Collaborator Profile: Rosie Whicheloe

Rosie Whicheloe is from Sutton Council's Biodiversity team, and has provided vital expertise to Sutton STEAMs Ahead from an environmental perspective throughout the project. Rosie has advised on the Sutton's Hidden World resources, presented at the STEAM Fair, taught students all about the ecology of chalk rivers found in Sutton at our STEAM Schools Day, worked on our exhibition 'From Oranges to Watercress', contributed to the Wonderful Wandle Wildlife workshops, and more!
Rosie Whicheloe

Tell us a little bit about you

Rosie Whicheloe (RW): I am part of a team of five ecologists that manage Sutton's 40+ nature reserves, inspire young people through the national curriculum, work in partnership to restore degraded habitats and provide advice to protect and make space for wildlife through the planning process.

How were you involved in Sutton STEAMs Ahead?

RW: As much as possible! I reached out to the team because of the mutual benefit I could see from us working together. Me bringing local ecological knowledge to many of the events and activities, whilst biodiversity benefits from connecting to a much broader cross-section of people. I love the project concept of “understanding science through art and culture” - I think this is really powerful. The importance of biodiversity to humans is critical, it is not just a climate crisis we are facing. Communication is really key to getting this message across and influencing the decisions we all make in our lives.
three primary school children looking at two adults and one of the children has her hand raised in the air
Two men outside, stood either side of a folding table looking at various papers on the table
Rosie Whicheloe delivered amazing classes about aquatic biodiversity in Sutton as part of her role within Sutton Ecology Centre.

Were there any highlights and/or take-aways from being part of Sutton STEAMs Ahead?

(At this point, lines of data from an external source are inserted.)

/-! ### Requests: sources, inputs, touch, memory, supply, time, rules -/

/-- R84, R85, R87, R119, R120, R168, R247, R259, R269: a tag takes a written value, and camera inputs and touch links start when
enabled and are empty when disabled, sources at the next snapshot of their owner.
Clauses that rest on the model's choices: notes/assumptions 94, 142, 177, 178. -/
def Obligations.InputsStartAndStop : Prop :=
  (∀ (dt : Nat) (s : State) (d : Device) (who : Requester) (t : TagNo) (v : Nat), d = elapse s.dev dt →
    Allowed d who (0x6000 + t) 0x20 (.num v) → TagOpen d t →
    Does (.tagValueWrite dt who t v) s fun e =>
      TagTaken d e (match who with | .session k => ctlOfPort (sessAt d k).port | .can f _ => f | .bundle => supDie d) t v ∧
      Keeps (.tags :: writeParts) (fun x i => eventReg x i ∨ (x = 0x6000 + t ∧ i = 0x24)) d e) ∧
  (∀ (dt : Nat) (s : State) (d : Device) (who : Requester) (src : SourceNo), d = elapse s.dev dt →
    Allowed d who (0x5000 + src) 2 (.num 1) → srcOn d src = false →
    Does (.sourceEnableWrite dt who src true) s fun e =>
      regN e (0x5000 + src) 2 = 1 ∧ srcEnabled e src = srcEnabled d src ∧
      (srcCfg d src 1 = 2 → regN e (0x5000 + src) 4 = samplingFormat (srcCfg d src 0x18)) ∧
      ((srcCfg d src 1 = 3 ∨ srcCfg d src 1 = 5) → regN e (0x5000 + src) 7 = 3) ∧
      Keeps writeParts (fun x i => eventReg x i ∨ (x = 0x5000 + src ∧ (i = 2 ∨ i = 4 ∨ i = 7))) d e) ∧
  (∀ (dt : Nat) (s : State) (d : Device) (who : Requester) (src : SourceNo), d = elapse s.dev dt →
    Allowed d who (0x5000 + src) 2 (.num 0) → srcOn d src = true →
    Does (.sourceEnableWrite dt who src false) s fun e =>
      regN e (0x5000 + src) 2 = 0 ∧ srcEnabled e src = srcEnabled d src ∧ regN e (0x15000 + src) 2 = 1 ∧
      Keeps writeParts (fun x i => eventReg x i ∨ ((x = 0x5000 + src ∨ x = 0x15000 + src) ∧ i = 2)) d e) ∧
  (∀ (dt : Nat) (s : State) (d : Device) (p : Die) (src : SourceNo), d = elapse s.dev dt → pixUp d p = true →
    (pixAt d p).tb1.loaded = true → (pixAt d p).closes = (pixAt d p).ticks →
    aimTick d (pixAt d p) ≤ (pixAt d p).tb1.ns + regN d 0x2110 4 * 1000 → srcOwner d src = p → srcCfg d src 1 ≠ 4 →
    Does (.commitWindowClose dt p) s fun e =>
      (srcEnabled d src = false → srcOn d src = true →
        srcEnabled e src = true ∧ (srcUnit e src p).present = true ∧ (srcUnit e src p).owner = true ∧ (srcUnit e src p).state = 2 ∧
        (srcUnit e src p).frame = none ∧ (srcUnit e src p).lastSignal = d.mono) ∧
      (srcEnabled d src = true → srcOn d src = false → regN d (0x15000 + src) 2 = 1 → (srcUnit d src p).present = true →
        srcEnabled e src = false ∧ srcUnit e src p = { SrcUnit.reset with present := true, owner := true, state := 1 })) ∧
  (∀ (dt : Nat) (s : State) (d : Device) (who : Requester) (i : InputNo), d = elapse s.dev dt →
    Allowed d who (0x5480 + i) 1 (.num 1) → camOn d i = false →
    Does (.cameraInputEnable dt who i true) s fun e =>
      camOn e i = true ∧
      camAt e i = { CamUnit.reset with params := stagedVals d.force (0x5480 + i) 0x10 0x1B, pending := (camAt d i).pending,
                                       lastEvent := (camAt d i).lastEvent, discards := (camAt d i).discards } ∧
      (∀ j, j ≠ i.val → camAt e j = camAt d j) ∧
      Keeps (.cams :: writeParts) (fun x y => eventReg x y ∨ (x = 0x5480 + i ∧ y = 1)) d e) ∧
  (∀ (dt : Nat) (s : State) (d : Device) (who : Requester) (i : InputNo), d = elapse s.dev dt →
    Allowed d who (0x5480 + i) 1 (.num 0) → camOn d i = true →
    Does (.cameraInputEnable dt who i false) s fun e =>
      camOn e i = false ∧ regN e (0x5480 + i) 0x4A = 0 ∧
      camAt e i = { CamUnit.reset with params := (camAt d i).params, pending := (camAt d i).pending,
                                       lastEvent := (camAt d i).lastEvent, discards := (camAt d i).discards } ∧
      (∀ k ∈ camStreams d i, ∀ o, liveOwner d (streamSource d i k) = some o → srcEnabled d (streamSource d i k) = true →
        (srcUnit e (streamSource d i k) o).state = 4) ∧
      (∀ j, j ≠ i.val → camAt e j = camAt d j) ∧
      Keeps (.cams :: .pipes :: .srcs :: writeParts) (fun x y => eventReg x y ∨ (x = 0x5480 + i ∧ (y = 1 ∨ y = 0x4A))) d e) ∧
  (∀ (dt : Nat) (s : State) (d : Device) (who : Requester) (i : InputNo), d = elapse s.dev dt →
    Allowed d who (0x5480 + i) 0x1C (.num 1) →
    Does (.cameraInputCommit dt who i) s fun e =>
      camAt e i = { camAt d i with pending := some (stagedVals d.regs (0x5480 + i) 0x10 0x1B) } ∧ regN e (0x5480 + i) 0x41 = 2 ∧
      (∀ j, j ≠ i.val → camAt e j = camAt d j) ∧
      Keeps (.cams :: writeParts) (fun x y => eventReg x y ∨ (x = 0x5480 + i ∧ y = 0x41)) d e) ∧
  (∀ (dt : Nat) (s : State) (d : Device) (who : Requester) (k : TouchNo) (on : Bool), d = elapse s.dev dt →
    Allowed d who (0x5800 + k) 1 (.num on.toNat) → regN d (0x5800 + k) 1 ≠ on.toNat →
    Does (.touchEnableWrite dt who k on) s fun e =>
      regN e (0x5800 + k) 1 = on.toNat ∧
      (on = true → (linkAt d k).step = 0 → dieStage d (dieOfLink k) < 5 →
        (linkAt e k).step = 1 ∧ (linkAt e k).since = d.mono ∧ (linkAt e k).frameNo = (linkAt d k).frameNo ∧ trackAt e k = trackAt d k) ∧
      (on = true → (linkAt d k).step = 0 → 5 ≤ dieStage d (dieOfLink k) → (linkAt e k).step = 12) ∧
      ((if on = true then (linkAt d k).step ≠ 0 else 4 ≤ (linkAt d k).step ∧ (linkAt d k).step ≤ 10) →
        linkAt e k = (if on = true then linkAt d k else { linkAt d k with off := true }) ∧ trackAt e k = trackAt d k) ∧
      (on = false → ((linkAt d k).step < 4 ∨ 10 < (linkAt d k).step) → linkAt e k = TouchUnit.reset ∧ (trackAt e k).touches = [] ∧ (trackAt e k).reports = [] ∧
        (trackAt e k).ring = (trackAt d k).ring) ∧
      (∀ j, j ≠ k.val → linkAt e j = linkAt d j ∧ trackAt e j = trackAt d j) ∧
      Keeps (.links :: .tracks :: writeParts) (fun x i => eventReg x i ∨ (x = 0x5800 + k ∧ i = 1)) d e) ∧
  (∀ (dt : Nat) (s : State) (d : Device) (who : Requester) (k : TouchNo), d = elapse s.dev dt →
    Allowed d who (0x5800 + k) 0x15 (.num 1) → 1 ≤ (linkAt d k).step → (linkAt d k).step ≤ 10 →
    Does (.touchSelfTest dt who k) s fun e =>
      linkAt e k = { linkAt d k with selfTest := true } ∧ regN e (0x5840 + k) 0x0F = 3 ∧
      (∀ j, j ≠ k.val → linkAt e j = linkAt d j) ∧
      Keeps (.links :: writeParts) (fun x i => eventReg x i ∨ (x = 0x5840 + k ∧ i = 0x0F)) d e)

/-- R231, R237, R277, R339, R342, R343, R426, R428: what a write to memory, clock, supply, time base and rule table does at once.
Clauses that rest on the model's choices: notes/assumptions 89. -/
def Obligations.DeviceSettingsTakeEffect : Prop :=
  (∀ (dt : Nat) (s : State) (d : Device) (who : Requester) (p : Die) (m : MemIf), d = elapse s.dev dt →
    Allowed d who (ifObj p m) 0x0A (.num 1) → (memIfAt d (ifKey p m)).state = 3 →
    Does (.memIfRetire dt who p m) s fun e =>
      memIfAt e (ifKey p m) = { memIfAt d (ifKey p m) with retiring := true } ∧
      (∀ j, j ≠ ifKey p m → memIfAt e j = memIfAt d j) ∧ Keeps (.ifs :: writeParts) eventReg d e) ∧
  (∀ (dt : Nat) (s : State) (d : Device) (who : Requester) (p : Die) (v want : Nat), d = elapse s.dev dt →
    Allowed d who (memObj p) 3 (.num v) → want = max v (stageFsp (dieStage d p)) → (memAt d p).inForce ≠ 0 →
    Does (.memFspLimitWrite dt who p v) s fun e =>
      regN e (memObj p) 3 = v ∧
      ((memAt d p).pending ≠ some want →
        (memAt e p).pending = (if want = (memAt d p).switching.getD (memAt d p).inForce then none else some want) ∧
        (memAt e p).asked = d.mono ∧ (memAt e p).scheduled = false ∧ (memAt e p).armed = false) ∧
      ((memAt d p).pending = some want → memAt e p = memAt d p) ∧ (memAt e p).inForce = (memAt d p).inForce ∧
      (∀ q, q ≠ p.val → memAt e q = memAt d q) ∧
      Keeps (.mems :: writeParts) (fun x i => eventReg x i ∨ (x = memObj p ∧ i = 3)) d e) ∧
  (∀ (dt : Nat) (s : State) (d : Device) (who : Requester) (v : Nat), d = elapse s.dev dt → Allowed d who 0x2210 0x0A (.num v) →
    Does (.clockMeasureRequest dt who v) s fun e =>
      clockAt e (v / 2 ^ 24) = { clockAt d (v / 2 ^ 24) with measure := some (v, v % 256, 0) } ∧
      (∀ k, k ≠ v / 2 ^ 24 → clockAt e k = clockAt d k) ∧ Keeps (.clocks :: writeParts) eventReg d e) ∧
  (∀ (dt : Nat) (s : State) (d : Device) (who : Requester) (v : Nat), d = elapse s.dev dt → Allowed d who 0x2200 8 (.num v) →
    Does (.supplyTestStage dt who v) s fun e =>
      regN e 0x2200 8 = v ∧
      (∀ p, p < 6 → (railAt e (p + 2)).forced = getField v (4 * p) 4 ∧
        (railAt e (p + 2)).stage = (if getField v (4 * p) 4 = (railAt d (p + 2)).forced then (railAt d (p + 2)).stage
          else max (railAt d (p + 2)).stage (getField v (4 * p) 4))) ∧
      (∀ k, k < 2 → railAt e k = railAt d k) ∧
      Keeps (.rails :: .ctls :: .cmp :: .mems :: .links :: .tracks :: auditParts)
        (fun x i => eventReg x i ∨ (x = 0x2200 ∧ (i = 4 ∨ i = 5 ∨ i = 8)) ∨ (x = 0x2300 ∧ (i = 8 ∨ i = 9))) d e) ∧
  (∀ (dt : Nat) (s : State) (d : Device) (who : Requester) (b : Fin 4) (sub v : Nat), d = elapse s.dev dt →
    Allowed d who (0x2100 + b) sub (.num v) →
    Does (.timebaseConfigWrite dt who b sub v) s fun e =>
      regN e (0x2100 + b) sub = v ∧
      (sub ≤ 6 → ∀ c, c < 2 → ctlUp d c = true →
        (baseAt e c b).st = (if (baseAt d c b).st = 2 then 3 else (baseAt d c b).st) ∧ (baseAt e c b).ns = (baseAt d c b).ns ∧
        (if regN d (0x2100 + b) 1 = 2 ∧ (sub = 2 ∨ sub = 6 ∨ sub + c = 5) then
           (baseAt e c b).others = (baseAt d c b).others.filter (fun f => f.gm != (baseAt d c b).gm) ∧
           (if (baseAt e c b).others.any (qualified d.mono) = true then
              ∃ f ∈ (baseAt e c b).others, qualified d.mono f = true ∧ (baseAt e c b).gm = f.gm
            else (baseAt e c b).gm = 0)
         else (baseAt e c b).others = [] ∧ (baseAt e c b).gm = 0 ∧ (baseAt e c b).delay = none)) ∧
      (6 < sub → e.ctls = d.ctls) ∧
      Keeps (.ctls :: writeParts) (fun x i => eventReg x i ∨ (x = 0x2100 + b ∧ (i = sub ∨ i = 0x19))) d e) ∧
  (∀ (dt : Nat) (s : State) (d : Device) (who : Requester) (en : Fin 128), d = elapse s.dev dt →
    Allowed d who (0x2400 + en) 9 (.num 1) →
    Does (.ruleCommit dt who en) s fun e =>
      (if ruleCrosses d en = true then regN e (0x2400 + en) 0x0A = 3 ∧ e.rules = d.rules
       else regN e (0x2400 + en) 0x0A = (if (List.range 8).all (dieUp d) = true then 1 else 2) ∧ ∀ k, k < 8 →
         ruleCopyAt e k = (if dieUp d k = true then setRule (ruleCopyAt d k) en (stagedRule d en) else ruleCopyAt d k)) ∧
      Keeps (.rules :: .force :: .ctls :: writeParts) (fun x i => eventReg x i ∨ (0x2400 ≤ x ∧ x < 0x2480 ∧ i = 0x0A)) d e) ∧
  (∀ (dt : Nat) (s : State) (d : Device) (who : Requester) (en : Fin 128), d = elapse s.dev dt →
    Allowed d who (0x2400 + en) 6 (.num 1) →
    Does (.ruleLock dt who en) s fun e =>
      (∀ k, k < 8 → ruleCopyAt e k = (if dieUp d k = true then
        { ruleCopyAt d k with locked := max (ruleCopyAt d k).locked (en + 1) } else ruleCopyAt d k)) ∧
      Keeps (.rules :: .ctls :: writeParts) (fun x i => eventReg x i ∨ (0x2400 ≤ x ∧ x < 0x2480 ∧ i = 0x0A)) d e)

/-! ### Requests: registers, sessions, security, the control dies -/

/-- R295, R299: a write that passes its checks stores its value; one that fails changes nothing but the account of its refusal.
Clauses that rest on the model's choices: notes/assumptions 146. -/
def Obligations.WritesStoreOrAreRefused : Prop :=
  (∀ (dt : Nat) (s : State) (d : Device) (who : Requester) (idx sub base u : Nat) (v : Val), d = elapse s.dev dt →
    objOf idx = some (base, u) →
    base ∉ [0x2030, 0x2100, 0x2200, 0x2210, 0x2300, 0x2400, 0x2500, 0x2520, 0x2600, 0x2700, 0x3010, 0x3014, 0x3050, 0x3060, 0x4800,
      0x4900, 0x4A00, 0x5000, 0x5480, 0x5800, 0x5C00, 0x6000] → (base = 0x4000 → sub ≠ 0x14) → Allowed d who idx sub v →
    Does (.registerWrite dt who idx sub v) s fun e =>
      reg e idx sub = v ∧ Keeps writeParts (fun x i => eventReg x i ∨ (x = idx ∧ i = sub)) d e) ∧
  (∀ (dt : Nat) (s : State) (d : Device) (k : SessNo) (idx sub code : Nat) (v : Val), d = elapse s.dev dt →
    served d (.session k) = true → writeCheck (touchSession d (.session k)) (.session k) noSigner idx sub v = code → code ≠ 1 →
    Does (.registerWrite dt (.session k) idx sub v) s fun e =>
      regN e (0x2030 + k) 0x0A = idx % 65536 * 65536 + sub % 256 * 256 + code ∧ Counted d e (0x2030 + k) 0x0B 1 ∧
      Keeps writeParts (fun x i => eventReg x i ∨ (x = 0x2030 + k ∧ (i = 0x0A ∨ i = 0x0B)) ∨
        (code = 40 ∧ i = 0x0B ∧ ∃ p, x = 0x3040 + 0x100 * p)) d e) ∧
  (∀ (dt : Nat) (s : State) (d : Device) (f : CanPort) (node idx sub code : Nat) (v : Val), d = elapse s.dev dt →
    served d (.can f node) = true → writeCheck d (.can f node) noSigner idx sub v = code → code ≠ 1 →
    Does (.registerWrite dt (.can f node) idx sub v) s fun e =>
      regN e 0x2010 9 = idx % 65536 * 65536 + sub % 256 * 256 + code ∧
      Keeps writeParts (fun x i => eventReg x i ∨ (x = 0x2010 ∧ i = 9) ∨ (code = 40 ∧ i = 0x0B ∧ ∃ p, x = 0x3040 + 0x100 * p)) d e) ∧
  (∀ (dt : Nat) (s : State) (d : Device) (who : Requester) (idx sub : Nat) (v : Val), d = elapse s.dev dt → served d who = false →
    Does (.registerWrite dt who idx sub v) s fun e => Keeps [] noReg d e)

/-- R327, R330, R335, R433: claims, releases, closing, acknowledgements and timed telegrams.
Clauses that rest on the model's choices: notes/assumptions 149, 150. -/
def Obligations.SessionsClaimCloseAndAcknowledge : Prop :=
  (∀ (dt : Nat) (s : State) (d : Device) (who : Requester) (k : SessNo) (n : Nat), d = elapse s.dev dt →
    Allowed d who (0x2030 + k) 7 (.num n) →
    Does (.sessionClaimLayer dt who k n) s fun e =>
      layerAt e n = { layerAt d n with owner := some k.val } ∧ (∀ j, j ≠ n → layerAt e j = layerAt d j) ∧
      Keeps (.layers :: writeParts) eventReg d e) ∧
  (∀ (dt : Nat) (s : State) (d : Device) (who : Requester) (k : SessNo) (n : Nat), d = elapse s.dev dt →
    Allowed d who (0x2030 + k) 8 (.num n) →
    Does (.sessionReleaseLayer dt who k n) s fun e =>
      layerAt e n = { layerAt d n with owner := none } ∧ (∀ j, j ≠ n → layerAt e j = layerAt d j) ∧
      Keeps (.layers :: writeParts) eventReg d e) ∧
  (∀ (dt : Nat) (s : State) (d : Device) (who : Requester) (k : SessNo), d = elapse s.dev dt →
    Allowed d who (0x2030 + k) 0x0E (.num 1) → sessOpen d k = true →
    Does (.sessionCloseWrite dt who k) s fun e =>
      Closed d e k (if whoSession who = some k.val then 1 else 3) ∧ Keeps (.cmp :: pushParts) pushReg d e) ∧
  (∀ (dt : Nat) (s : State) (d : Device) (who : Requester) (k : AnyDie) (n : Nat), d = elapse s.dev dt →
    Allowed d who (0x2600 + k) 5 (.num n) →
    Does (.errorRingAck dt who k n) s fun e =>
      (∃ l, (ringAt e k).recs = ((ringAt d k).recs.filter fun r => decide (n < r.num)) ++ l) ∧
      Keeps writeParts eventReg d e) ∧
  (∀ (dt : Nat) (s : State) (d : Device) (who : Requester) (rec_ : List Byte) (t : Telegram), d = elapse s.dev dt →
    Allowed d who 0x2700 0x11 (.bytes rec_) →
    t = Telegram.mk (rec_.getD 0 0).toNat (rec_.getD 1 0).toNat (bigEndian ((rec_.drop 2).take 6)) false →
    Does (.telegramLaunch dt who rec_) s fun e =>
      (0 ≤ telegramLeft d t → e.sup.telegrams = d.sup.telegrams ++ [t]) ∧
      (telegramLeft d t < 0 → e.sup.telegrams = d.sup.telegrams ∧ Counted d e 0x2700 0x14 1 ∧ Counted d e 0x2700 0x13 1) ∧
      Keeps (.cmp :: pushParts) pushReg d e)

RW: The team is great, hard working and open to collaboration and new ideas. It has been great to link up and work together on events and cross into arts and culture to communicate the value of biodiversity.

What does STEAM mean to you?

RW: An educational programme that is trying to link people across disciplines together. Arts are essential. A civil engineer once said to me "I draw to explore".

What’s up next for you?

RW: I am organising a big event in October that will hopefully continue the link with the work and partnerships created by the Sutton STEAMs Team. It will be thinking about how we can create a greener borough where we are better connected with nature.